**ACTION ITEM**
From the entries that follow, gather each line holding the word "inductive".

**EXCERPTED DATA**
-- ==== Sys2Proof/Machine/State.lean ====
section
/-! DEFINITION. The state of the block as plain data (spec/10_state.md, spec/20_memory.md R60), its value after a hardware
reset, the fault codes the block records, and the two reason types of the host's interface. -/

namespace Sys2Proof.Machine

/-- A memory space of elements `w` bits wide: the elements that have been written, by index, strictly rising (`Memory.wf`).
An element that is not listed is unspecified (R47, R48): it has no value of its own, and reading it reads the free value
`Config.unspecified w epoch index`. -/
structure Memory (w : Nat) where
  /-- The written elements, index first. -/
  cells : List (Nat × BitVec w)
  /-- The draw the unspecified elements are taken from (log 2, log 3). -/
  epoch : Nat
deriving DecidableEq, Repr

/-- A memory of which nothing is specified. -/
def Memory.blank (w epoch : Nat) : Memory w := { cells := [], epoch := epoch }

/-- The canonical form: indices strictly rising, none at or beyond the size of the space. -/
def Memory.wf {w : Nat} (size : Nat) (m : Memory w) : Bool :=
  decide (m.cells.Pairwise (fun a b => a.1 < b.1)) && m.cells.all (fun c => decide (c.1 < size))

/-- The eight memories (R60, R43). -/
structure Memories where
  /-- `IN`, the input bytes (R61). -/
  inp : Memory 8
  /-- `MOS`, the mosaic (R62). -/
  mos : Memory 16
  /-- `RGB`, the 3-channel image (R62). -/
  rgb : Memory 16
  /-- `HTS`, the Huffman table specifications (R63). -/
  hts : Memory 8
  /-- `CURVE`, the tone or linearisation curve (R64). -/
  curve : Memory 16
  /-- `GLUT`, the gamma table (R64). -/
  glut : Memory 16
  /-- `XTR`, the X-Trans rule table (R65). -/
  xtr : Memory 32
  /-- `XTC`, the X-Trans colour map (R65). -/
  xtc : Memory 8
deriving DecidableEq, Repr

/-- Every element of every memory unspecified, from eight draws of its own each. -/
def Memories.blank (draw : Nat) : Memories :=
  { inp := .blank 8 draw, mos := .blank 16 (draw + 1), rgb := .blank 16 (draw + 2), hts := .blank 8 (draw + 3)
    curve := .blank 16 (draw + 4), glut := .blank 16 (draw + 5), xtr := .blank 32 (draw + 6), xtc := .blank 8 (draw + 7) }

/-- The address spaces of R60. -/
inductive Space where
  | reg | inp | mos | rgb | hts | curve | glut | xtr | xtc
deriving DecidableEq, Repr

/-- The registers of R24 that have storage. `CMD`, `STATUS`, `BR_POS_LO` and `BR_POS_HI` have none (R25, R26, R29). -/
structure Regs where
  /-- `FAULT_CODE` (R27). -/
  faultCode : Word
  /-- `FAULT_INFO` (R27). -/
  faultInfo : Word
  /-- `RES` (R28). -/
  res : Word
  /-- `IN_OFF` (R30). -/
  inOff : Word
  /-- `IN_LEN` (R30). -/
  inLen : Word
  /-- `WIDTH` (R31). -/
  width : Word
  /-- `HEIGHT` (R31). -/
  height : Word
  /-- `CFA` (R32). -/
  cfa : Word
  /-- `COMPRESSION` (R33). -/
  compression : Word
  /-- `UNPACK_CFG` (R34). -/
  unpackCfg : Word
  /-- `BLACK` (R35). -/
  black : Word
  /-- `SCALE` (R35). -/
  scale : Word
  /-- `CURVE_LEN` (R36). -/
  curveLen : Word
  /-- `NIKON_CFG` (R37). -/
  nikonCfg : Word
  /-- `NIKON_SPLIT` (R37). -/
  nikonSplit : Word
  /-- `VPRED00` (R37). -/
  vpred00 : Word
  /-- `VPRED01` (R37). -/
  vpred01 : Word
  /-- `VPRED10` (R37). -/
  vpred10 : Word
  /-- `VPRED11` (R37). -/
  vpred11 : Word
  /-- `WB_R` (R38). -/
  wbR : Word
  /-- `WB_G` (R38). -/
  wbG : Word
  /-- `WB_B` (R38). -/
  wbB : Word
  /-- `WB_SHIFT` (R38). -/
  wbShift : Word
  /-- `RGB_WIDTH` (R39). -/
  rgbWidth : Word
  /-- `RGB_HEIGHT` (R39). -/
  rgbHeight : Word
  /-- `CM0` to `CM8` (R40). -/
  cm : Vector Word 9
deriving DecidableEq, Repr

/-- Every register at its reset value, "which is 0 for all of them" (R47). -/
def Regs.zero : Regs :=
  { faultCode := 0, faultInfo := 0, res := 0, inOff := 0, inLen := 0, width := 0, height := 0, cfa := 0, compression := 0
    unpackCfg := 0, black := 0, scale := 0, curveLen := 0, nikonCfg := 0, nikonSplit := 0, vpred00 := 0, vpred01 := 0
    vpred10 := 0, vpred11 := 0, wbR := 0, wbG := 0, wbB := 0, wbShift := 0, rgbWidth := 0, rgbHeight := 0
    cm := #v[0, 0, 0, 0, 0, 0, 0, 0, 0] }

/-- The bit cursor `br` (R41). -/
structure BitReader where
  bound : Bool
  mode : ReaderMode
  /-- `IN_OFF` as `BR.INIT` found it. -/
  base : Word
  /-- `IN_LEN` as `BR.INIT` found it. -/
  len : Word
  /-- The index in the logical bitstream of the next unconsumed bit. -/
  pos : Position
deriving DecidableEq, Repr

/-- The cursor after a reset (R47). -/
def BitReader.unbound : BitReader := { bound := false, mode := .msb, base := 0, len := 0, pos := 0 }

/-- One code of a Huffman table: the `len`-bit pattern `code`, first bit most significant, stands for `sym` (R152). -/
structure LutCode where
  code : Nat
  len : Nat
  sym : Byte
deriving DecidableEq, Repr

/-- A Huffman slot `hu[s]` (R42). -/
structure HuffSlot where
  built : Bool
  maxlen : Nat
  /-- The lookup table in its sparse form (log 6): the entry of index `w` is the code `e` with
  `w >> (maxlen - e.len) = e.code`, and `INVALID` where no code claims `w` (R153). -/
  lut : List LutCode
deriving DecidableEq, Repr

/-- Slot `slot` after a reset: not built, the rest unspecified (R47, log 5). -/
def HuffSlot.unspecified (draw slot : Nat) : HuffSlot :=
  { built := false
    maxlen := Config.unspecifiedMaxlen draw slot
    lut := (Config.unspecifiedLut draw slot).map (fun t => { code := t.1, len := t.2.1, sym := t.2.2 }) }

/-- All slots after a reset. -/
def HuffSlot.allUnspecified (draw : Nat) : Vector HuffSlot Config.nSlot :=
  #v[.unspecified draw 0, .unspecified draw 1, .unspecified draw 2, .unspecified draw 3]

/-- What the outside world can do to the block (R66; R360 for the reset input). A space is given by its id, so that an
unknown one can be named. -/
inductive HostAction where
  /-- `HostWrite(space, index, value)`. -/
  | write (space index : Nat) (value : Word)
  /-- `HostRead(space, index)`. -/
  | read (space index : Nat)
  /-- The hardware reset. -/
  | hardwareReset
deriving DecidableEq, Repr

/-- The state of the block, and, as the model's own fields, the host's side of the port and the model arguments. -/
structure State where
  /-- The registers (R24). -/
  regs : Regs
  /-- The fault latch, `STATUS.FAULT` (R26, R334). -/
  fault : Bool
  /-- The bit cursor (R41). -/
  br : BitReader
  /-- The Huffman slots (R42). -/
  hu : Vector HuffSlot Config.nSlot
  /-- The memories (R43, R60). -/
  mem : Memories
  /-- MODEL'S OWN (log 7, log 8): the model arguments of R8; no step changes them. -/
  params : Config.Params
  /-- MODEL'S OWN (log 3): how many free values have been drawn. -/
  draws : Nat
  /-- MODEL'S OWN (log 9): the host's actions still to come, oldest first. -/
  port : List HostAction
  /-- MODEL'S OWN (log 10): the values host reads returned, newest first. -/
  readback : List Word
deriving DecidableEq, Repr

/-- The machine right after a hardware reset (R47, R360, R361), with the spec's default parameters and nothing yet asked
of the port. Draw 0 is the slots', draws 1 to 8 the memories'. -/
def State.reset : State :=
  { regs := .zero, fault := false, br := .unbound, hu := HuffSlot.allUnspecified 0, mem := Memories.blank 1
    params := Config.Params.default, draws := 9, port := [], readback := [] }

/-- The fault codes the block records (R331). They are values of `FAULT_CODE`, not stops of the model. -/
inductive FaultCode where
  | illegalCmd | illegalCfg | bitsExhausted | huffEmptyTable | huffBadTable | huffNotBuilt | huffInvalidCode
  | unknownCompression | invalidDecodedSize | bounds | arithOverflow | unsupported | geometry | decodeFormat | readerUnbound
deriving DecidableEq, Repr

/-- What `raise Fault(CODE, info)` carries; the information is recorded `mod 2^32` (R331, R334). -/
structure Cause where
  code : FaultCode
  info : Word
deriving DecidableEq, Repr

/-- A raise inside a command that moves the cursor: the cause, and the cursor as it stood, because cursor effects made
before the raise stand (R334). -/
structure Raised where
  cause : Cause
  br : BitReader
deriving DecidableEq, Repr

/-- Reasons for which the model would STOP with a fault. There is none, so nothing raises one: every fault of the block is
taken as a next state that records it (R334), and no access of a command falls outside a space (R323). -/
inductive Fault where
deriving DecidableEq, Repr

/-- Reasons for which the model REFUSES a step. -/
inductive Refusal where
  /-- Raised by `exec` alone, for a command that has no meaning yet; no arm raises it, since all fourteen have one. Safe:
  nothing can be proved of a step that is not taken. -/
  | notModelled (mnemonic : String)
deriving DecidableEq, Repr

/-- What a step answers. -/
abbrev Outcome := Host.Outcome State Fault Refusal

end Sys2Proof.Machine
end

**ANSWER TO THIS PROBLEM**
inductive Space where
inductive HostAction where
inductive FaultCode where
inductive Fault where
inductive Refusal where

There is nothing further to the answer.